The first scan is in TIFF format, scanned at a medium 150 dpi. Some text from the opposite side of the page shows through, but it is still easily readable.

The second scan is in TIFF format, scanned at a higher 300 dpi. I performed a background clean-up on the text. I don't think the higher dpi makes much of a difference in readability, as the original source material is already uniform printed text. The background clean-up from the scanner actually served to make the text lighter and less visible - this would be a problem for performing OCR on a text that would otherwise be a good candidate.

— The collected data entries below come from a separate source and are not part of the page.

@[simp] theorem State.setChannel_inReset (s : State) (c : ChannelId) (x : DriveChannel) : (s.setChannel c x).inReset = s.inReset := rfl
@[simp] theorem State.setChannel_addrStrap (s : State) (c : ChannelId) (x : DriveChannel) : (s.setChannel c x).addrStrap = s.addrStrap := rfl
@[simp] theorem State.setChannel_rateStrap (s : State) (c : ChannelId) (x : DriveChannel) : (s.setChannel c x).rateStrap = s.rateStrap := rfl
@[simp] theorem State.setChannel_clock (s : State) (c : ChannelId) (x : DriveChannel) : (s.setChannel c x).clock = s.clock := rfl
@[simp] theorem State.setChannel_points (s : State) (c : ChannelId) (x : DriveChannel) : (s.setChannel c x).points = s.points := rfl
@[simp] theorem State.setChannel_tagMap (s : State) (c : ChannelId) (x : DriveChannel) : (s.setChannel c x).tagMap = s.tagMap := rfl
@[simp] theorem State.setChannel_refs (s : State) (c : ChannelId) (x : DriveChannel) : (s.setChannel c x).refs = s.refs := rfl
@[simp] theorem State.setChannel_queue (s : State) (c : ChannelId) (x : DriveChannel) : (s.setChannel c x).queue = s.queue := rfl
@[simp] theorem State.setChannel_converter (s : State) (c : ChannelId) (x : DriveChannel) : (s.setChannel c x).converter = s.converter := rfl
@[simp] theorem State.setChannel_channels (s : State) (c : ChannelId) (x : DriveChannel) : (s.setChannel c x).channels = s.channels.set c x := rfl
@[simp] theorem State.setChannel_matrix (s : State) (c : ChannelId) (x : DriveChannel) : (s.setChannel c x).matrix = s.matrix := rfl
@[simp] theorem State.setChannel_noticePoints (s : State) (c : ChannelId) (x : DriveChannel) : (s.setChannel c x).noticePoints = s.noticePoints := rfl
@[simp] theorem State.setChannel_noticeRefs (s : State) (c : ChannelId) (x : DriveChannel) : (s.setChannel c x).noticeRefs = s.noticeRefs := rfl
@[simp] theorem State.setChannel_causes (s : State) (c : ChannelId) (x : DriveChannel) : (s.setChannel c x).causes = s.causes := rfl
@[simp] theorem State.setChannel_settings (s : State) (c : ChannelId) (x : DriveChannel) : (s.setChannel c x).settings = s.settings := rfl
@[simp] theorem State.setChannel_port (s : State) (c : ChannelId) (x : DriveChannel) : (s.setChannel c x).port = s.port := rfl
@[simp] theorem State.setChannel_pending (s : State) (c : ChannelId) (x : DriveChannel) : (s.setChannel c x).pending = s.pending := rfl

@[simp] theorem State.setQueue_inReset (s : State) (q : List QueueEntry) : (s.setQueue q).inReset = s.inReset := rfl
@[simp] theorem State.setQueue_addrStrap (s : State) (q : List QueueEntry) : (s.setQueue q).addrStrap = s.addrStrap := rfl
@[simp] theorem State.setQueue_rateStrap (s : State) (q : List QueueEntry) : (s.setQueue q).rateStrap = s.rateStrap := rfl
@[simp] theorem State.setQueue_clock (s : State) (q : List QueueEntry) : (s.setQueue q).clock = s.clock := rfl
@[simp] theorem State.setQueue_points (s : State) (q : List QueueEntry) : (s.setQueue q).points = s.points := rfl
@[simp] theorem State.setQueue_tagMap (s : State) (q : List QueueEntry) : (s.setQueue q).tagMap = s.tagMap := rfl
@[simp] theorem State.setQueue_refs (s : State) (q : List QueueEntry) : (s.setQueue q).refs = s.refs := rfl
@[simp] theorem State.setQueue_queue (s : State) (q : List QueueEntry) : (s.setQueue q).queue = q := rfl
@[simp] theorem State.setQueue_converter (s : State) (q : List QueueEntry) : (s.setQueue q).converter = s.converter := rfl
@[simp] theorem State.setQueue_channels (s : State) (q : List QueueEntry) : (s.setQueue q).channels = s.channels := rfl
@[simp] theorem State.setQueue_matrix (s : State) (q : List QueueEntry) : (s.setQueue q).matrix = s.matrix := rfl
@[simp] theorem State.setQueue_noticePoints (s : State) (q : List QueueEntry) : (s.setQueue q).noticePoints = s.noticePoints := rfl
@[simp] theorem State.setQueue_noticeRefs (s : State) (q : List QueueEntry) : (s.setQueue q).noticeRefs = s.noticeRefs := rfl
@[simp] theorem State.setQueue_causes (s : State) (q : List QueueEntry) : (s.setQueue q).causes = s.causes := rfl
@[simp] theorem State.setQueue_settings (s : State) (q : List QueueEntry) : (s.setQueue q).settings = s.settings := rfl
@[simp] theorem State.setQueue_port (s : State) (q : List QueueEntry) : (s.setQueue q).port = s.port := rfl
@[simp] theorem State.setQueue_pending (s : State) (q : List QueueEntry) : (s.setQueue q).pending = s.pending := rfl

I also uploaded a transcript of the first paragraph of this selection. This transcript could go behind the scan for searchability. I no longer think the transcript needs to be visible, as the scan itself is easily readable. (Though maybe the transcript could be available for download as it is a much smaller file).

I think the chapters will be available as TIFFS at 150 dpi, with transcripts behind them that would be available to download. Additionally, the entire scan of the book will be accessible for perusing or download, but probably only at 75 dpi, as it is still readable at that level. The entire book would not be transcripted.

I think the transcripts can mostly be garnered via OCR, with corrective quality control checks.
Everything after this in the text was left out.